## Assignment
Using the records below, write out again exactly the lines that begin at the line containing "42_bilinear.md R111. -/" and end at the line containing "deriving DecidableEq, Repr", and no other lines.

## Source data
-- ==== Sys2Proof/Syntax.lean ====
section
/-! DEFINITION. The thirteen legal commands, one constructor per row of spec/opcode_table.json (30_encoding.md R78). -/

namespace Sys2Proof

/-- A legal command word's meaning (30_encoding.md R76 R78): the row and, for a prediction, its horizontal and vertical
phases.  The operands come from the latched registers, so a command carries no others (30_encoding.md R74). -/
inductive Instr where
  /-- 41_sixtap.md R101. -/
  | sixtap4x4 (xph yph : Phase)
  /-- 41_sixtap.md R102. -/
  | sixtap8x4 (xph yph : Phase)
  /-- 41_sixtap.md R103. -/
  | sixtap8x8 (xph yph : Phase)
  /-- 41_sixtap.md R104. -/
  | sixtap16x16 (xph yph : Phase)
  /-- 41_sixtap.md R105. -/
  | sixtapAvg8x8 (xph yph : Phase)
  /-- 41_sixtap.md R106. -/
  | sixtapAvg16x16 (xph yph : Phase)
  /-- 42_bilinear.md R108. -/
  | bilin4x4 (xph yph : Phase)
  /-- 42_bilinear.md R109. -/
  | bilin8x4 (xph yph : Phase)
  /-- 42_bilinear.md R110. -/
  | bilin8x8 (xph yph : Phase)
  /-- 42_bilinear.md R111. -/
  | bilin16x16 (xph yph : Phase)
  /-- 42_bilinear.md R112. -/
  | bilinAvg8x8 (xph yph : Phase)
  /-- 42_bilinear.md R113. -/
  | bilinAvg16x16 (xph yph : Phase)
  /-- 45_control.md R121. -/
  | nop
  deriving DecidableEq, Repr

end Sys2Proof
end

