-- ==== Sys2Proof/WellFormed.lean ====
section
/-! DEFINITION. Which commands a build has (30_encoding.md R76): every one, but the averaging rows only when
`AVG_PRESENT = 1`. A phase outside 0 to 7 and a fifth geometry cannot be written (R71, R74), so nothing is checked there. -/

namespace Sys2Proof

/-- The averaging rows of the opcode map (30_encoding.md R73 R78). -/
def Instr.isAveraging : Instr → Bool
  | .sixtapAvg8x8 _ _ => true
  | .sixtapAvg16x16 _ _ => true
  | .bilinAvg8x8 _ _ => true
  | .bilinAvg16x16 _ _ => true
  | .sixtap4x4 _ _ => false
  | .sixtap8x4 _ _ => false
  | .sixtap8x8 _ _ => false
  | .sixtap16x16 _ _ => false
  | .bilin4x4 _ _ => false
  | .bilin8x4 _ _ => false
  | .bilin8x8 _ _ => false
  | .bilin16x16 _ _ => false
  | .nop => false

/-- The one check on a command: an averaging row needs `AVG_PRESENT = 1` (00_scope.md R8). -/
def wellFormed (avgPresent : Bool) (i : Instr) : Bool := !i.isAveraging || avgPresent

end Sys2Proof
end

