-- ==== Sys2Proof/Machine/Control.lean ====
section
/-! DEFINITION. Command issue (45_control.md R119 to R123) and register reads (R114).  `nop` has its meaning here. -/

namespace Sys2Proof.Machine

/-- Acceptance of a legal command word `w` (45_control.md R120): the latch takes the word, what it decodes to and the
operand registers, `L.K` is 0, BUSY rises and DONE, ERR and ERRCODE are cleared.  The buffers of the new operation hold
nothing yet; assumption log 6. -/
def accept (fam : Family) (averaging : Bool) (geom : Geometry) (xph yph : Phase) (w : Word) (s : State) : State :=
  { s with
    latch :=
      { cmd := w, sb := s.srcBase, ss := s.srcStride, db := s.dstBase, ds := s.dstStride
        fam := fam, avg := averaging, geom := geom, xph := xph, yph := yph, k := 0 }
    status := Status.accepted
    samples := []
    inter := []
    dest := [] }

/-- A prediction command written to `CMD` (45_control.md R119): code 2 while busy, code 1 for an averaging command in a
build without it (41_sixtap.md R105), else acceptance. -/
def issue (fam : Family) (averaging : Bool) (geom : Geometry) (xph yph : Phase) (w : Word) (s : State) :
    Host.Outcome State Fault Refusal :=
  if s.status.busy then .next (raise .commandWhileBusy s)
  else if averaging && !s.build.avgPresent then .next (raise .illegalCommand s)
  else .next (accept fam averaging geom xph yph w s)

/-- An illegal word written to `CMD`: the busy test comes first (45_control.md R119, R122, R123, 60_exceptions.md
R141). -/
def issueIllegal (s : State) : State :=
  if s.status.busy then raise .commandWhileBusy s else raise .illegalCommand s

/-- `nop`: nothing, whether or not an operation runs (45_control.md R121). -/
def execNop (s : State) : Host.Outcome State Fault Refusal := .next s

/-- The value of a register (10_state.md R20 to R30, R46). -/
def readReg (s : State) : Reg → Word
  | .id => 0x53504946
  | .config => configWord s.build
  | .ctrl => s.ctrl.word
  | .status => s.status.word
  | .cmd => s.latch.cmd
  | .srcBase => s.srcBase
  | .srcStride => s.srcStride
  | .dstBase => s.dstBase
  | .dstStride => s.dstStride
  | .errAddr => s.errAddr
  | .coef6 p k => coef6Word s.build p k
  | .coefB p k => coefBWord p k
  | .unnamed => 0

/-- Whether the bus refuses a register access: not 32 bits wide, or not 4-byte aligned (20_memory.md R55). -/
def badAccess (off : BitVec 12) (width : Nat) : Bool := width != 32 || off.toNat % 4 != 0

/-- `HostRead(o, width)` (45_control.md R114). -/
def hostRead (off : BitVec 12) (width : Nat) (s : State) : Response :=
  if badAccess off width then .busError else .data (readReg s (regAt off))

end Sys2Proof.Machine
end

## Exercise answer
  /-- 42_bilinear.md R111. -/
  | bilin16x16 (xph yph : Phase)
  /-- 42_bilinear.md R112. -/
  | bilinAvg8x8 (xph yph : Phase)
  /-- 42_bilinear.md R113. -/
  | bilinAvg16x16 (xph yph : Phase)
  /-- 45_control.md R121. -/
  | nop
  deriving DecidableEq, Repr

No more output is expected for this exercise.